PROMPT:
All that is wanted is a word-for-word copy of the data from its first line to the line containing "is the latest", both included.

- Opening Delimiter -

/-! ### Barriers -/

/-- A candidate with a barrier block that passes the gates is armed: its barrier record is formed, and a
member already LOST halts the group instead and leaves the station HELD. With every member ready S
is the latest since-cycle plus the lead, or the fault BARRIER_LATE; an advertisement of the same
barrier with another mask, or of a later barrier number of the group, is BARRIER_MISMATCH, and any other
leaves the member not ready (R90, R94 to R98, R102, R103). That the lowest address
among several LOST members is the originator is the model's choice (log 5). -/
def Obligations.BarrierArmsAndComputesS : Prop :=
  (∀ (s : State) (sender : Nat) (dest : Byte) (e : QueueEntry) (es : List QueueEntry)
    (k : BarrierBlock), s.addressed dest → s.station = .idle → s.seq.paused = true →
    s.drive.clear = .none → s.stack.residuals = [] → s.queue.entries = e :: es →
    e.barrier = some k → 1 ≤ e.group → e.group ≤ 15 → (s.group e.group).condition = .clear →
    s.own < 32 → 0 < s.cfg.lead → s.groups.length = 15 →
    let b : BarrierRec := ⟨e.group, k.number, (s.group e.group).epoch, k.mask, k.waitLimit,
      s.link.cycle, .armed, none, 0, k.mask &&& ~~~(1#32 <<< s.own)⟩
    (k.mask = 1#32 <<< s.own → exec (.resume sender dest []) s = .next { s with
      seq := { s.seq with paused := false, station := .armed }
      barrier := some { b with start := some (s.link.cycle + BitVec.ofNat 16 s.cfg.lead) } }) ∧
    ((∃ m, m < 32 ∧ m ≠ s.own ∧ k.mask.getLsbD m = true) →
      (∀ m, m < 32 → m ≠ s.own → k.mask.getLsbD m = true → (s.peer m).presence = .unknown) →
      exec (.resume sender dest []) s = .next { s with
        seq := { s.seq with paused := false, station := .armed }, barrier := some b }) ∧
    (∀ m, m < 32 → m ≠ s.own → k.mask.getLsbD m = true → (s.peer m).presence = .lost →
      (∀ x, x < m → x ≠ s.own → k.mask.getLsbD x = true → (s.peer x).presence ≠ .lost) →
      exec (.resume sender dest []) s = .next { s with
        seq := { s.seq with paused := false, station := .held }
        groups := s.groups.set (e.group - 1)
          ⟨(s.group e.group).epoch + 1, .halted, true, .peerLost, some m, s.link.cycle⟩
        barrier := none })) ∧
  (∀ (s : State) (sender : Nat) (dest : Byte) (body : List Byte) (b : BarrierRec) (p : PeerStatus),
    s.link.state = .joined → s.station = .armed → s.barrier = some b → b.phase = .armed →
    b.start = none → s.own < 32 → sender < 32 → sender ≠ s.own → s.peers.length = 32 →
    b.mask = 1#32 <<< s.own ||| 1#32 <<< sender → (s.peer sender).presence = .present →
    statusOf body = some p → s.agrees p →
    let heard : State := { s with
      peers := s.peers.set sender { s.peer sender with status := some p }
      barrier := some { b with confirmed := b.confirmed ||| 1#32 <<< sender } }
    let same := p.adv.present = true ∧ p.adv.group.toNat = b.group ∧ p.adv.number = b.number ∧
      p.adv.epoch = b.epoch
    let latest := if (s.link.cycle - p.adv.since).toNat < (s.link.cycle - b.since).toNat
      then p.adv.since else b.since
    let later := 1 ≤ (p.adv.number - b.number).toNat ∧ (p.adv.number - b.number).toNat ≤ 127
    (p.adv.present = false ∨ p.adv.group.toNat ≠ b.group ∨
        (p.adv.number = b.number ∧ p.adv.epoch ≠ b.epoch) ∨
        (p.adv.number ≠ b.number ∧ ¬later) →
      exec (.status sender dest body) s = .next heard) ∧
    (p.adv.present = true ∧ p.adv.group.toNat = b.group ∧ later →
      ∃ t, exec (.status sender dest body) s = .next t ∧ t.barrier = none ∧ t.station = .faulted ∧
        t.faults.current = some .barrierMismatch) ∧
    (same → p.adv.mask ≠ b.mask →
      ∃ t, exec (.status sender dest body) s = .next t ∧ t.barrier = none ∧ t.station = .faulted ∧
        t.faults.current = some .barrierMismatch) ∧
    (same → p.adv.mask = b.mask → s.cfg.lead ≤ (s.link.cycle - latest).toNat →
      ∃ t, exec (.status sender dest body) s = .next t ∧ t.barrier = none ∧ t.station = .faulted ∧
        t.faults.current = some .barrierLate) ∧
    (same → p.adv.mask = b.mask → (s.link.cycle - latest).toNat < s.cfg.lead →
      exec (.status sender dest body) s = .next { heard with
        barrier := some { b with
          confirmed := b.confirmed ||| 1#32 <<< sender
          start := some (latest + BitVec.ofNat 16 s.cfg.lead) } }))
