-- ==== Sys2Proof/WellFormed.lean ====
section
/-! DEFINITION. Which commands the outside can send at all: addresses below 32 (00 section 1: a link
carries up to 32 stations), bodies whose length fits the length byte of a message header (13.1) and
frames whose bytes fit one frame of at most 255 payload bytes. `exec` is total on every command;
this says which ones a link, a drive or a configuration memory can produce. -/

namespace Sys2Proof

/-- A message can be carried: its sender is an address and its body length fits one byte. -/
def messageWf (sender : Nat) (body : List Byte) : Bool :=
  decide (sender < 32) && decide (body.length < 256)

/-- The bytes of a transmission: a sender, a length, at most 255 bytes of payload and a CRC. -/
def frameWf (bytes : List Byte) : Bool :=
  decide (bytes.length ≤ 261)

/-- Well-formed commands. -/
def Instr.wf : Instr → Bool
  | .powerOn => true
  | .pinReset => true
  | .resetPinRelease => true
  | .configLoadDone bytes _ _ => decide (bytes.length = 39)
  | .configReadTimeout => true
  | .markHeard _ _ => true
  | .markTimerExpiry => true
  | .silenceTimerExpiry => true
  | .peerLost address => decide (address < 32)
  | .dwellEnd => true
  | .barrierStart => true
  | .barrierTimeout => true
  | .settleTimeout => true
  | .followLost => true
  | .frameReceived _ _ bytes => frameWf bytes
  | .status sender _ body => messageWf sender body
  | .segment sender _ body => messageWf sender body
  | .flush sender _ body => messageWf sender body
  | .stop sender _ body => messageWf sender body
  | .resume sender _ body => messageWf sender body
  | .setPosition sender _ body => messageWf sender body
  | .halt sender _ body => messageWf sender body
  | .release sender _ body => messageWf sender body
  | .clearFault sender _ body => messageWf sender body
  | .query sender _ body => messageWf sender body
  | .stationReset sender _ body => messageWf sender body
  | .slotStart => true
  | .listenBack none => true
  | .listenBack (some bytes) => frameWf bytes
  | .stepDue => true
  | .limitInputChange _ _ => true
  | .homeInputChange _ => true
  | .indexEdge => true
  | .drvFltChange _ => true
  | .encoderChange _ _ => true
  | .drvClrPulseEnd => true
  | .holdoffEnd => true

end Sys2Proof
end

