theorem mem_placeEntry {e y : QueueEntry} {es : List QueueEntry} :
    y ∈ placeEntry e es ↔ y = e ∨ y ∈ es := by
  induction es with
  | nil => simp [placeEntry]
  | cons x xs ih =>
    unfold placeEntry
    split
    · simp
    · simp only [List.mem_cons, ih]; tauto

theorem insertsFirst_placeEntry (e : QueueEntry) (es : List QueueEntry) (h : insertsFirst es = true) :
    insertsFirst (placeEntry e es) = true := by
  induction es with
  | nil => simp [placeEntry, insertsFirst]
  | cons x xs ih =>
    obtain ⟨htail, hflag⟩ := (insertsFirst_cons x xs).1 h
    unfold placeEntry
    split
    case isTrue hc =>
      have hi : e.insert = true := by simp_all
      exact (insertsFirst_cons _ _).2 ⟨h, by simp [hi]⟩
    case isFalse hc =>
      refine (insertsFirst_cons _ _).2 ⟨ih htail, fun hx y hy => ?_⟩
      rcases mem_placeEntry.1 hy with rfl | hy
      · simpa [hx] using hc
      · exact hflag hx y hy

theorem insertsFirst_filter (p : QueueEntry → Bool) (es : List QueueEntry)
    (h : insertsFirst es = true) : insertsFirst (es.filter p) = true := by
  induction es with
  | nil => exact h
  | cons x xs ih =>
    obtain ⟨htail, hflag⟩ := (insertsFirst_cons x xs).1 h
    rw [List.filter_cons]
    split
    · exact (insertsFirst_cons _ _).2 ⟨ih htail, fun hx y hy => hflag hx y (List.mem_of_mem_filter hy)⟩
    · exact ih htail

theorem insertsFirst_keepHead (keep : Bool) (p : QueueEntry → Bool) (es : List QueueEntry)
    (h : insertsFirst es = true) : insertsFirst (keepHead keep p es) = true := by
  cases es with
  | nil => exact h
  | cons x xs =>
    obtain ⟨htail, hflag⟩ := (insertsFirst_cons x xs).1 h
    cases keep with
    | true =>
      exact (insertsFirst_cons _ _).2
        ⟨insertsFirst_filter p xs htail, fun hx y hy => hflag hx y (List.mem_of_mem_filter hy)⟩
    | false => exact insertsFirst_filter p _ h

theorem insertsFirst_tail (es : List QueueEntry) (h : insertsFirst es = true) :
    insertsFirst es.tail = true := by
  cases es with
  | nil => exact h
  | cons x xs => exact ((insertsFirst_cons x xs).1 h).1

theorem Change.keeps_queue {P : Permit → Prop} {s t : State} (h : Change P s t) (hs : s.queueOk) :
    t.queueOk := by
  obtain ⟨hlen, hfirst⟩ := hs
  cases h with
  | reset => rw [s.resetWork_eq]; exact ⟨Nat.zero_le _, rfl⟩
  | endRecord r =>
    cases ha : s.seq.active with
    | none => rw [s.endRecord_none r ha]; exact ⟨hlen, hfirst⟩
    | some a => rw [s.endRecord_some r a ha]; exact ⟨hlen, hfirst⟩
  | pushResidual => rw [s.pushResidual_eq]; exact ⟨hlen, hfirst⟩
  | useRecord => rw [s.useRecord_eq]; exact ⟨hlen, hfirst⟩
  | queue q hq => exact ⟨hq.length ▸ hlen, (insertsFirst_of_flags hq.insert).trans hfirst⟩
  | place e hroom =>
    exact ⟨(placeEntry_length e _).symm ▸ hroom, insertsFirst_placeEntry e _ hfirst⟩
  | flush scope =>
    exact ⟨(keepHead_length_le _ _ _).trans hlen, insertsFirst_keepHead _ _ _ hfirst⟩
  | take src =>
    cases src with
    | queueHead => exact ⟨by simpa [State.takeCandidate] using by omega, insertsFirst_tail _ hfirst⟩
    | stackTop => exact ⟨hlen, hfirst⟩
  | _ => exact ⟨hlen, hfirst⟩

/-! ### The armed candidate (R31, R90) -/

/-- The candidate has a barrier block and the group of a barrier record. -/
def State.candidateFits (s : State) (b : BarrierRec) : Prop :=
  ∃ src w, s.candidate = some (src, w) ∧ w.barrier.isSome = true ∧ w.group = b.group

theorem State.armedOk_iff (s : State) : s.armedOk = true ↔
    (s.station = .armed → ∃ b, s.barrier = some b ∧ s.candidateFits b) := by
  unfold State.armedOk State.candidateFits
  by_cases h : s.station = .armed
  · simp only [h]
    cases hc : s.candidate with
    | none => simp
    | some c =>
      obtain ⟨src, w⟩ := c
      cases hb : s.barrier <;> simp
  · simp [h]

- Closing Delimiter -

WRITTEN SOLUTION:
/-! ### Barriers -/

/-- A candidate with a barrier block that passes the gates is armed: its barrier record is formed, and a
member already LOST halts the group instead and leaves the station HELD. With every member ready S
is the latest since-cycle plus the lead, or the fault BARRIER_LATE; an advertisement of the same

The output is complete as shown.